(Entries taken from a collection)
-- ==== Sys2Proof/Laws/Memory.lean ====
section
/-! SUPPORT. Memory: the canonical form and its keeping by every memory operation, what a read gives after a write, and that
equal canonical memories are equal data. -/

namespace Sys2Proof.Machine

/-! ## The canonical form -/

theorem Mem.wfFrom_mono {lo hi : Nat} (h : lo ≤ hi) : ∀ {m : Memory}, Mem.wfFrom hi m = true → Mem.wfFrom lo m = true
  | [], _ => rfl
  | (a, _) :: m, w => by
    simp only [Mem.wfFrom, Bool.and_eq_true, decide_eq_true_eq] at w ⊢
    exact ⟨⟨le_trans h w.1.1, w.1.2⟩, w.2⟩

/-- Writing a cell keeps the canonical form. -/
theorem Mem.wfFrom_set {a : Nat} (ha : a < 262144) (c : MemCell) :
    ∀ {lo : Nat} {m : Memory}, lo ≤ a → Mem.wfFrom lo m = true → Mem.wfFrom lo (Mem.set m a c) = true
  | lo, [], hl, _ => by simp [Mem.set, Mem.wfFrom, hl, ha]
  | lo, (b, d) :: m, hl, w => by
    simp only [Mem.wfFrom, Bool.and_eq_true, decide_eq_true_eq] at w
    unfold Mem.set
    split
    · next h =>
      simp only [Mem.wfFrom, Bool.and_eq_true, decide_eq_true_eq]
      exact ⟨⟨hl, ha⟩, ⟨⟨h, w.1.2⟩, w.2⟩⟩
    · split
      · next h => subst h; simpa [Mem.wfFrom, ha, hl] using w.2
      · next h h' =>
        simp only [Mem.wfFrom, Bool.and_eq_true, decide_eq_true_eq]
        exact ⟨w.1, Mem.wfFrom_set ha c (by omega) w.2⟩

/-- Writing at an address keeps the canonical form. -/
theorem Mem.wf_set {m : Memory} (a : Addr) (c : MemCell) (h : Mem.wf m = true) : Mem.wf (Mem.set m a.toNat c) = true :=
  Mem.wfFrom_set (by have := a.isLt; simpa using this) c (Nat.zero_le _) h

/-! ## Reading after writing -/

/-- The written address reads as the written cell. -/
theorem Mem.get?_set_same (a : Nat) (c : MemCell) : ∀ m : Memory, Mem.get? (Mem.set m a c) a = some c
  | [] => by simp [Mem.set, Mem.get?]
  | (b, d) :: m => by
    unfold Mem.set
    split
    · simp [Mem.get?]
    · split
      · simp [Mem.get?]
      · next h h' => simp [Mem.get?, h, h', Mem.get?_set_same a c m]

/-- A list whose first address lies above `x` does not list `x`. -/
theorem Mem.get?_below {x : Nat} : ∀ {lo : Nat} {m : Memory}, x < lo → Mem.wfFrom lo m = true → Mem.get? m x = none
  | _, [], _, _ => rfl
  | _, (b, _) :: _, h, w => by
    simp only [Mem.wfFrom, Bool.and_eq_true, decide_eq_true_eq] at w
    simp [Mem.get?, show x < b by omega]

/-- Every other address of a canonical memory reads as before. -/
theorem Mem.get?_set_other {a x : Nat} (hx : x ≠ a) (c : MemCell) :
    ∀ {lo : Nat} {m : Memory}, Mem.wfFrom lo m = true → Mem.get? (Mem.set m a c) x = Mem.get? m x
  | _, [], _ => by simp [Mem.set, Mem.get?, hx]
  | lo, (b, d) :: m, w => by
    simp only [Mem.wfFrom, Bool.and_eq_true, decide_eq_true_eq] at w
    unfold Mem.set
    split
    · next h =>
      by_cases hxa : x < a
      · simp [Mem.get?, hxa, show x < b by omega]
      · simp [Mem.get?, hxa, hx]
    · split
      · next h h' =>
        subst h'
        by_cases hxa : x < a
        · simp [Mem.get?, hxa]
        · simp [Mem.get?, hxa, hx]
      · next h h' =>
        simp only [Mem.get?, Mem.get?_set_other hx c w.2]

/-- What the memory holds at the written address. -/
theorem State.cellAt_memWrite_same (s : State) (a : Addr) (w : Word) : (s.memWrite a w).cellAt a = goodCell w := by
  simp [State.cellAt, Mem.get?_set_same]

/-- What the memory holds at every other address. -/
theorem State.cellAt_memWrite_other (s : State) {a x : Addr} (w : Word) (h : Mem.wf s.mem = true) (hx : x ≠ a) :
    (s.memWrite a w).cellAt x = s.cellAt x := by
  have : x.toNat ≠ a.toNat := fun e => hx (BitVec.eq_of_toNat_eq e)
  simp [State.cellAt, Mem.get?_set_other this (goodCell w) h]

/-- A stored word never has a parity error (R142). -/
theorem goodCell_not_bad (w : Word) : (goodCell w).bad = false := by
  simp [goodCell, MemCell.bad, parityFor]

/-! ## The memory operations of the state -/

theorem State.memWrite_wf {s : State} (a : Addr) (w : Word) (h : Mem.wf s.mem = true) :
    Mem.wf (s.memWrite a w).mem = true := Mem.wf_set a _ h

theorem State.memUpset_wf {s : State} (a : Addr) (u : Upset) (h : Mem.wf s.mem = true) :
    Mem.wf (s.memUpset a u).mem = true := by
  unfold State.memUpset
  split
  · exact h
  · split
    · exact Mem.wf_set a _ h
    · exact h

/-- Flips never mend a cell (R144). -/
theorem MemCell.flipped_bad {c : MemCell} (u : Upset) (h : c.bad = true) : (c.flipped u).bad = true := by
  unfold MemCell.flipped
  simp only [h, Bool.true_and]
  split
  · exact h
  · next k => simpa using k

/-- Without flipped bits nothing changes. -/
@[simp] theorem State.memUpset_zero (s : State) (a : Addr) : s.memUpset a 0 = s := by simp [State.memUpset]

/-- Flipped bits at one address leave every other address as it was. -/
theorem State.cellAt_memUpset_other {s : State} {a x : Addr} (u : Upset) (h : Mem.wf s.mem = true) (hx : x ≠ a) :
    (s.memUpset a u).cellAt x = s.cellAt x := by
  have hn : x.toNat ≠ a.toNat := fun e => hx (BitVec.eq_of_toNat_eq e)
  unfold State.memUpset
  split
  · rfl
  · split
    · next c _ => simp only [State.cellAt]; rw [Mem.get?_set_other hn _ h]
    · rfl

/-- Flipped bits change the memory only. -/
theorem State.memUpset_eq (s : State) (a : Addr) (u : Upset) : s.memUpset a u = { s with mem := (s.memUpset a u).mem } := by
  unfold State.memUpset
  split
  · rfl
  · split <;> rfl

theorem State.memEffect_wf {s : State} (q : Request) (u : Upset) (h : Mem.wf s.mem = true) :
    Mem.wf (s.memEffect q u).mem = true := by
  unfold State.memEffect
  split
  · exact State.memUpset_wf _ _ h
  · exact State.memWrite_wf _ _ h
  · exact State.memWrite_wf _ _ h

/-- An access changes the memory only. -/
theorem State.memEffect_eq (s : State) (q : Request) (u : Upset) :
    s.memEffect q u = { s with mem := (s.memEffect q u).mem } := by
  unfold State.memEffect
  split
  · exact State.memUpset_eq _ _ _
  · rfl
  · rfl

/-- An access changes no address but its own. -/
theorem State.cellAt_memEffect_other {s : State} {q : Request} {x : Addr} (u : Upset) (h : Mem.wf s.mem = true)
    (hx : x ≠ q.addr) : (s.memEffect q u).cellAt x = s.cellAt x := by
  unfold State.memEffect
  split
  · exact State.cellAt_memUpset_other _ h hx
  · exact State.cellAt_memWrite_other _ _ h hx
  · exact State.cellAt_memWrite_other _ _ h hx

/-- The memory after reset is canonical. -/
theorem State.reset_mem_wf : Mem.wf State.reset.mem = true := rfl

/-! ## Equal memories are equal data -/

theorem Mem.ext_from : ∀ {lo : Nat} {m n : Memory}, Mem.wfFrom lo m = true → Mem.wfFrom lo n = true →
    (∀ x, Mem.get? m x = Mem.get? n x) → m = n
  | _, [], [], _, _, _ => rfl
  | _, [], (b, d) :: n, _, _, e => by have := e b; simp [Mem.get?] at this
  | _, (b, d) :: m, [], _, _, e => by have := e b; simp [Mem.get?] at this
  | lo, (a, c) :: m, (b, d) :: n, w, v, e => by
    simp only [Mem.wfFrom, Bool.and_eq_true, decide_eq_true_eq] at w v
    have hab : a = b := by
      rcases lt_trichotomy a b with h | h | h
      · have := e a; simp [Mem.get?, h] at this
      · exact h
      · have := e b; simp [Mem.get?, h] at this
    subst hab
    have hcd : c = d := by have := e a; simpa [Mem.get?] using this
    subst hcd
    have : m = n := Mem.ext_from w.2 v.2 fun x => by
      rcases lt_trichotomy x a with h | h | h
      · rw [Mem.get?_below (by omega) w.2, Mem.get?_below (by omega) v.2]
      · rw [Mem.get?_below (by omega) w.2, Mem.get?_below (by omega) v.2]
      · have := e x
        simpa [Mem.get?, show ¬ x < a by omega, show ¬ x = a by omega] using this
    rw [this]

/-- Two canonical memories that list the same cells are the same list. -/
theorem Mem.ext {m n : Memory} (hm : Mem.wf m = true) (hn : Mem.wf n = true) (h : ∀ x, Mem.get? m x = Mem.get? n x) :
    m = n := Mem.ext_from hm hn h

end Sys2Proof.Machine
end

* _WORK TO COMPLETE_
If a line comes after the one that contains "canonical form -/", leave it out; return every line of the entries up to that point exactly, starting with the first, with that line included.

* _RESPONSE_
-- ==== Sys2Proof/Laws/Memory.lean ====
section
/-! SUPPORT. Memory: the canonical form and its keeping by every memory operation, what a read gives after a write, and that
equal canonical memories are equal data. -/

namespace Sys2Proof.Machine

/-! ## The canonical form -/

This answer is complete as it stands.